→ TASK: The word to look for is "only". Report every line of the entries below that has it.

→ MATERIAL PROVIDED:

-- ==== Sys2Proof/Proofs/StepOutcomes.lean ====
section
/-!
The step on every state (spec/20_memory.md R51; spec/30_encoding.md R77; spec/70_reset_and_hazards.md R251, R252): it
always has a next state, and what that is by the host's next action.
-/

namespace Sys2Proof.Machine

open Claims

/-- Every command has a next state, and none touches the host's pending actions or the configuration. -/
theorem exec_total (i : Instr) (s : State) : ∃ t, exec i s = .next t ∧ t.cin = s.cin ∧ t.cfg = s.cfg := by
  have henc (hi : isEncSide i = true) : ∃ t, exec i s = .next t ∧ t.cin = s.cin ∧ t.cfg = s.cfg := by
    obtain ⟨e', evs, rw, -, hexec⟩ := encRuns_of_isEncSide s.cfg s.enc hi
    exact ⟨_, hexec s rfl rfl, rfl, rfl⟩
  have hdec (hi : isDecSide i = true) : ∃ t, exec i s = .next t ∧ t.cin = s.cin ∧ t.cfg = s.cfg := by
    obtain ⟨d', outs, rw, -, hexec⟩ := decRuns_of_isDecSide s.dec hi
    exact ⟨_, hexec s rfl, rfl, rfl⟩
  cases i with
  | reset => exact ⟨_, exec_reset s, rfl, rfl⟩
  | rdstat => exact ⟨_, exec_rdstat s, rfl, rfl⟩
  | eCfg _ | eStart | eSamp _ | ePcmb _ | eEnd | eRdst => exact henc rfl
  | dStart | dBit _ | dByte _ | dEnd | dRdst => exact hdec rfl

theorem step_nil {s : State} (hcin : s.cin = []) : step s = .next s := by
  simp only [step, takeAction_nil hcin]

theorem step_undecodedWord {s : State} {cw : Word} {rest : List HostAction} {r : IllegalWord}
    (hcin : s.cin = .word cw :: rest) (hd : decode cw = .error r) :
    step s = .next (raiseIllegal { s with cin := rest }) := by
  simp only [step, takeAction_cons hcin, hd]

/-- A step always has a next state, takes one action and keeps the configuration. -/
theorem step_total (s : State) : ∃ t, step s = .next t ∧ t.cin = s.cin.tail ∧ t.cfg = s.cfg := by
  rcases hcin : s.cin with _ | ⟨a, rest⟩
  · exact ⟨s, step_nil hcin, hcin, rfl⟩
  · cases a with
    | hardwareReset => exact ⟨_, step_hardwareReset hcin, rfl, rfl⟩
    | word cw =>
      cases hd : decode cw with
      | ok i =>
        obtain ⟨t, hexec, ht, hcfg⟩ := exec_total i { s with cin := rest }
        exact ⟨t, (step_decodedWord hcin hd).trans hexec, ht, hcfg⟩
      | error r => exact ⟨_, step_undecodedWord hcin hd, rfl, rfl⟩

/-- Settles O7. -/
theorem stepRunsTheDecodedCommand : Obligations.StepRunsTheDecodedCommand := by
  unfold Obligations.StepRunsTheDecodedCommand
  exact fun _ _ _ _ => step_decodedWord

/-- Settles O8. -/
theorem stepWaitsForTheHost : Obligations.StepWaitsForTheHost := by
  unfold Obligations.StepWaitsForTheHost
  exact fun _ => step_nil

/-- Settles O11, by the host's next action and, for a word, by the decoder's answer. -/
theorem everyStepGivesANextState : Obligations.EveryStepGivesANextState := by
  unfold Obligations.EveryStepGivesANextState
  exact step_total

end Sys2Proof.Machine
end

→ RESULT FOR THIS EXERCISE:
  simp only [step, takeAction_nil hcin]
  simp only [step, takeAction_cons hcin, hd]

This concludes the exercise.